Исторія эта и самая простая и обыкновенная и самая ужасная. Вотъ она:
Иванъ Ильичъ умеръ 42 лѣтъ, членомъ судебной палаты. Онъ былъ сынъ Петербургскаго чиновника Государственныхъ Имуществъ Тайнаго Совѣтника, составившаго себѣ маленькое состояніе. Иванъ Ильичъ былъ 2-й сынъ, старшій былъ полковникъ, а меньшой неудался и служилъ по желѣзнымъ дорогамъ, сестра была замужемъ за Барономъ Гриле. И Баронъ былъ Петербургскимъ же чиновникомъ. Иванъ Ильичъ воспитывался въ Правовѣденіи, говорилъ по французски, бывалъ на балахъ у Принца б., спрашивалъ, сынъ ли онъ отца, былъ долженъ швейцару и за пирожки, носилъ respice finem медальку, былъ на ты съ товарищами, по выходѣ заказалъ фракъ и вицмундиръ у Шармера.
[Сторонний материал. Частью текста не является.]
-- ==== Sys2Proof/Machine/Tree.lean ====
section
/-! DEFINITION. The recursive-tree Huffman decoder (spec/44_tree_huffman.md): the dictionary load with
its root search, the chunk, and the meaning of the row `HUF.SYM`. -/

namespace Sys2Proof.Machine

open Sys2Proof

/-! ## HUF_LOAD -/

/-- `nn = min(floor(IN_LEN / 4), 255)`: the records present (R261). -/
def State.nodeCount (s : State) : Nat := min (s.inLen / 4) 255

/-- Record `i` of the table in `IN`, by the layout of the machine (R106, R262). -/
def inNode (i : Nat) : Eng NodeRec := do
  let s ← get
  let lv ← inByte (4 * i + s.cfg.hufNodeLayout.lv.val)
  let lt ← inByte (4 * i + s.cfg.hufNodeLayout.lt.val)
  let rv ← inByte (4 * i + s.cfg.hufNodeLayout.rv.val)
  let rt ← inByte (4 * i + s.cfg.hufNodeLayout.rt.val)
  pure ⟨lv, lt, rv, rt⟩

/-- The copy of `n` records from record `i` on, of which those below `nn` are present (R262). -/
def hufCopy (nn : Nat) : Nat → Nat → Eng Unit
  | 0, _ => pure ()
  | n + 1, i => do
    if i < nn then do
      let r ← inNode i
      nodeWrite i r
    else nodeAbsent i
    hufCopy nn n (i + 1)

/-- `leaves <- leaves + {v}` (R263). -/
def addLeaf (v : Byte) : Eng Unit :=
  modifyWork fun w => { w with leaves := w.leaves ||| BitVec.twoPow 256 v.toNat }

/-- `visited <- visited + {i}` (R263). -/
def addVisited (i : Nat) : Eng Unit :=
  modifyWork fun w => { w with visited := w.visited ||| BitVec.twoPow 255 i }

/-- `walk(i)` (R263): depth-first, left half before right half. The bound on the depth, one more than
the number of records, is never reached, since a record is entered at most once (R388). -/
def walk : Nat → Nat → Eng Bool
  | 0, _ => pure false
  | depth + 1, i => do
    let s ← get
    if 254 < i ∨ s.nodePresent.getLsbD i = false then pure false
    else if s.work.visited.getLsbD i then pure false
    else do
      addVisited i
      let r ← nodeRead i
      let left ←
        if r.lt = 0#8 then do
          addLeaf r.lv
          pure true
        else if r.lt = 1#8 then walk depth r.lv.toNat
        else pure false
      if left then
        if r.rt = 0#8 then do
          addLeaf r.rv
          pure true
        else if r.rt = 1#8 then walk depth r.rv.toNat
        else pure false
      else pure false

/-- `valid(r)` (R263): the walk succeeds and the set of leaf values has all 256 members. -/
def candidateValid (r : Nat) : Eng Bool := do
  modifyWork fun w => { w with cand := BitVec.ofNat 8 r, visited := 0#255, leaves := 0#256 }
  let ok ← walk 256 r
  let s ← get
  pure (ok && s.work.leaves == BitVec.allOnes 256)

/-- The order in which candidates are tried: 254, then 0 to 253 (R264). -/
def candidates : List Nat := 254 :: List.range 254

/-- The root search (R265): the first valid candidate becomes the root. -/
def hufSearch : List Nat → Eng Unit
  | [] => raise .incompleteDictionary
  | r :: rest => do
    let ok ← candidateValid r
    if ok then do
      modify fun s => { s with hroot := BitVec.ofNat 8 r, hvalid := true }
      completeCommand
    else hufSearch rest

/-- The whole command `HUF_LOAD` (R274): the old dictionary is gone, the table is copied, the root is
searched. -/
def hufLoad : Eng Unit := do
  modify fun s => { s with hvalid := false }
  let s ← get
  hufCopy s.nodeCount 255 0
  hufSearch candidates

/-! ## HUF_CHUNK -/

/-- `next_bit()` (R270), the tree decoder's own reader. -/
def nextBit : Eng Bool := do
  let s ← get
  require (s.work.hbyte < s.inLen) .bitstreamUnderrun
  let v ← inByte s.work.hbyte
  modifyWork fun w => { w with
    hbit := w.hbit + 1
    hbyte := if w.hbit = 7 then w.hbyte + 1 else w.hbyte }
  pure (v.getLsbD s.work.hbit.val)

/-- One edge of the walk (R271): answers whether a leaf was reached and emitted. -/
def hufEdge : Eng Bool := do
  let b ← nextBit
  let s ← get
  let r ← dictRead s.work.hnode.toNat
  let v := if b then r.rv else r.lv
  let t := if b then r.rt else r.lt
  if t = 0#8 then do
    emit v
    modify fun s => { s with work := { s.work with hnode := s.hroot } }
    pure true
  else do
    modifyWork fun w => { w with hnode := v }
    pure false

/-- Edges until a leaf (R271, R108). Every edge consumes a bit or raises, so the bound is never
reached (R277). -/
def hufPath : Nat → Eng Unit
  | 0 => stuck .loopBound
  | fuel + 1 => do
    let leaf ← hufEdge
    if leaf then pure () else hufPath fuel

/-- `HUF.SYM` (R271): one root-to-leaf path. -/
def hufSym : Eng Unit := do
  let s ← get
  hufPath (8 * s.inLen + 1)

/-- Validation and start of `HUF_CHUNK` (R268, R269); a declared count of 0 completes at once. -/
def hufStart : Eng Unit := do
  let s ← get
  require (s.hvalid = true) .incompleteDictionary
  require (4 ≤ s.inLen) .bitstreamUnderrun
  let count ← inLe 0 4
  modifyWork fun w => { w with declLen := BitVec.ofNat 32 count }
  if count = 0 then completeCommand
  else do
    require (count ≤ s.cfg.outCap) .headerInvalid
    require (count ≤ 8 * (s.inLen - 4)) .bitstreamUnderrun
    modify fun s => { s with work := { s.work with hbyte := 4, hbit := 0, hnode := s.hroot } }

/-- The test of the loop of R271: the declared count has been emitted (R272). -/
def hufTest : Eng Unit := do
  let s ← get
  if s.outLen < s.work.declLen.toNat then pure () else completeCommand

/-- The loop of R271, symbol by symbol. The bound is never reached (R277). -/
def hufSymbols : Nat → Eng Unit
  | 0 => stuck .loopBound
  | fuel + 1 => do
    let s ← get
    if s.outLen < s.work.declLen.toNat then do
      hufSym
      hufSymbols fuel
    else completeCommand

/-- The whole command `HUF_CHUNK` (R275). -/
def hufChunk : Eng Unit := do
  hufStart
  let s ← get
  if s.status = .busy then hufSymbols (8 * s.inLen + 1) else pure ()

/-- `HUF.SYM` (R271). -/
def execHufSym (s : State) : Host.Outcome State Fault Refusal := runMeaning hufSym s

end Sys2Proof.Machine
end

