/-- `CWC.LONG.LITSTR` (R231): a count byte, then as many bytes appended verbatim. -/
def Obligations.CwcLitstrAppendsString : Prop :=
  ∀ (s : State) (c : Byte) (bytes : List Byte), bytes.length = c.toNat →
    (s.nextBytes (c :: bytes) → s.roomFor c.toNat → ∃ t, exec .cwcLongLitstr s = .next t ∧
      s.sameButOutWork t ∧
      t.work = { s.work with
        cur := { s.cur with pos := s.cur.pos + 1 + c.toNat }
        cwcC := c
        cwcB := bytes.getLast?.getD s.work.cwcB } ∧
      s.appended t c.toNat fun k => bytes[k]?) ∧
    (s.cur.fin < s.cur.pos + 1 → exec .cwcLongLitstr s = .next (s.errorEntry .bitstreamUnderrun))

/-! ## The tree decoder -/

/-- `HUF.SYM` (R271, R270, R108): the bits of a path from the node the walk stands on to a leaf append the
leaf's value and put the walk back on the root; with no bit left, `BitstreamUnderrun`; without a
dictionary, which R48 asks a model to stop on, the fault `noDictionary`. -/
def Obligations.HufSymFollowsPath : Prop :=
  (∀ s : State, s.inLen ≤ s.work.hbyte → exec .hufSym s = .next (s.errorEntry .bitstreamUnderrun)) ∧
  (∀ (s : State) (v : Byte), s.work.hbyte < s.inLen → s.inMem.read s.work.hbyte = some v →
    s.hvalid = false → exec .hufSym s = .fault .noDictionary) ∧
  ∀ (s : State) (bits : List Bool) (v : Byte), s.work.hnode.toNat < 255 →
    s.hvalid = true → s.pathTo s.work.hnode.toNat bits v → s.bitsAt s.hufBit bits → s.roomFor 1 →
    (∀ i r, s.nodeAt i = some r → (r.lt ≠ 0#8 → r.lv.toNat < 255) ∧ (r.rt ≠ 0#8 → r.rv.toNat < 255)) →
    ∃ t, exec .hufSym s = .next t ∧ s.sameButOutWork t ∧
      t.hufBit = s.hufBit + bits.length ∧
      t.work = { s.work with hbyte := t.work.hbyte, hbit := t.work.hbit, hnode := s.hroot } ∧
      s.appended t 1 fun _ => some v

/-- A table that is a proper tree at record 254 loads with root 254: `NODE` is the table, no byte of
output (R262 to R265). -/
def Obligations.HufLoadAtConventionalRoot : Prop :=
  ∀ (s : State) (tree : HufTree), s.status ≠ .busy → s.loaded → 1020 ≤ s.inLen →
    ProperTreeAt s.tableAt 254 tree →
    ∃ t, exec .hufLoad s = .next t ∧ t.status = .done ∧ t.err = .noError ∧ t.outLen = 0 ∧
      t.hvalid = true ∧ t.hroot = 254#8 ∧ ∀ i < 255, t.nodeAt i = s.tableAt i

/-- `HUF_LOAD` succeeds exactly where some record is the root of a proper tree on the table, and its root
is then that record, the only one there is; the dictionary it leaves can be walked (R264 to R266). -/
def Obligations.HufLoadFindsTheRoot : Prop :=
  ∀ s : State, s.status ≠ .busy → s.loaded →
    ∃ t, exec .hufLoad s = .next t ∧
      (∀ r tree, ProperTreeAt s.tableAt r tree → t.status = .done ∧ t.hvalid = true ∧ t.hroot.toNat = r) ∧
      (t.hvalid = true → t.walkable) ∧
      ((∀ r tree, ¬ ProperTreeAt s.tableAt r tree) →
        t.status = .error ∧ t.err = .incompleteDictionary ∧ t.hvalid = false)

/-- `HUF_CHUNK` before its first symbol (R268, R269): its errors in their order, and a declared count of 0,
which is complete at once. -/
def Obligations.HufChunkValidation : Prop :=
  ∀ (s : State) (b0 b1 b2 b3 : Byte), s.status ≠ .busy →
    (s.hvalid = false →
      exec .hufChunk s = .next ((s.begin .hufChunk).errorEntry .incompleteDictionary)) ∧
    (s.hvalid = true → s.inLen < 4 →
      exec .hufChunk s = .next ((s.begin .hufChunk).errorEntry .bitstreamUnderrun)) ∧
    (s.hvalid = true → s.inHas 0 [b0, b1, b2, b3] →
      (leNat [b0, b1, b2, b3] = 0 → exec .hufChunk s = .next (s.begin .hufChunk).complete) ∧
      (s.cfg.outCap < leNat [b0, b1, b2, b3] →
        exec .hufChunk s = .next ((s.begin .hufChunk).errorEntry .headerInvalid)) ∧
      (leNat [b0, b1, b2, b3] ≤ s.cfg.outCap → 8 * (s.inLen - 4) < leNat [b0, b1, b2, b3] →
        exec .hufChunk s = .next ((s.begin .hufChunk).errorEntry .bitstreamUnderrun)))
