/-! ## `IN` -/

/-- The relation lets the bytes of `IN` below `IN_LEN` be read alike. -/
structure SameInput (R : State → State → Prop) : Prop where
  cfg : ∀ {s t}, R s t → s.cfg = t.cfg
  inLen : ∀ {s t}, R s t → s.inLen = t.inLen
  inRead : ∀ {s t}, R s t → ∀ a < s.inLen, s.inMem.read a = t.inMem.read a

theorem inByte_of_lt {a : Nat} {s : State} (h : a < s.inLen) :
    inByte a s = (Machine.orStuck (s.inMem.read a) .unwrittenByte : Eng Byte) s := by
  rw [inByte, Eng.get_bind, ensure_bind_pos h]

theorem inByte_of_ge {a : Nat} {s : State} (h : ¬ a < s.inLen) : inByte a s = .error (.fault .noSuchAddress) s := by
  rw [inByte, Eng.get_bind]
  exact Eng.bind_error (by rw [ensure_apply, if_neg h])

theorem Parallel.inByte (hR : SameInput R) (a : Nat) : Parallel D R R (inByte a) := by
  intro s t h
  by_cases ha : a < s.inLen
  · rw [inByte_of_lt ha, inByte_of_lt (hR.inLen h ▸ ha), hR.inRead h a ha]
    exact Parallel.orStuck _ _ s t h
  · rw [inByte_of_ge ha, inByte_of_ge (hR.inLen h ▸ ha)]
    exact .fault _ s t

theorem Parallel.inLe (hR : SameInput R) : ∀ n a, Parallel D R R (inLe a n)
  | 0, _ => .pure _
  | n + 1, a => .bind (.inByte hR a) fun _ => .bind (.inLe hR n (a + 1)) fun _ => .pure _

theorem Parallel.inBe (hR : SameInput R) : ∀ n a acc, Parallel D R R (inBe a n acc)
  | 0, _, _ => .pure _
  | n + 1, a, _ => .bind (.inByte hR a) fun _ => .inBe hR n (a + 1) _

theorem Parallel.inMatches (hR : SameInput R) : ∀ bs a, Parallel D R R (inMatches a bs)
  | [], _ => .pure _
  | _ :: bs, a => .bind (.inByte hR a) fun _ => .bind (.inMatches hR bs (a + 1)) fun _ => .pure _

/-! ## The cursor -/

/-- The relation lets the cursor be read alike and moved alike. -/
structure SameCursor (D R : State → State → Prop) : Prop extends SameInput R where
  stops : Stops D R
  cur : ∀ {s t}, R s t → s.cur = t.cur
  withCur : ∀ {s t}, R s t → ∀ c, R (s.withCur c) (t.withCur c)

section Cursor

variable (hR : SameCursor D R)
include hR

theorem Parallel.getCur : Parallel D R R getCur := by
  intro s t h
  rw [getCur_apply, getCur_apply, hR.cur h]
  exact .ok _ h

theorem Parallel.setCur (c : Cursor) : Parallel D R R (setCur c) := fun _ _ h => .ok _ (hR.withCur h c)

theorem Parallel.refill : Parallel D R R refill :=
  .bind (.getCur hR) fun _ => .bind (.ensure _ _) fun _ => .bind (.require hR.stops _ _) fun _ =>
    .bind (.inLe hR.toSameInput _ _) fun _ => .setCur hR _

theorem Parallel.prime : Parallel D R R prime :=
  .bind (.getCur hR) fun _ => .bind (.ensure _ _) fun _ => .refill hR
Было веселое время, тонкій, ловкій правовѣдъ тотчасъ по протекціи отца поступилъ чиновникомъ особыхъ порученій къ начальнику губерніи и высоко и весело носилъ первые два года знамя comme il faut-наго правовѣда – честный, общительный, порядочный, съ чувствомъ собственнаго достоинства и съ непоколебимой увѣренностью, что онъ свѣтитъ во мракѣ провинціи. Иванъ Ильичъ танцовалъ, волочился, кутилъ; изрѣдка и ѣздилъ по уѣздамъ съ новенькимъ петербургскимъ чемоданомъ и въ шармеровскомъ вицмувдирѣ, походкой порядочнаго человѣка всходилъ въ кабинетъ начальника и оставался обѣдать и48 говорить по французски съ начальницей. – Было веселое, легкое, спокойное время. Была связь съ одной изъ дамъ, навязывавшихся щеголеватому правовѣду, и связь эта чуть было не затянула Ивана Ильича. Но пришла перемѣна по службѣ, связь разорвалась.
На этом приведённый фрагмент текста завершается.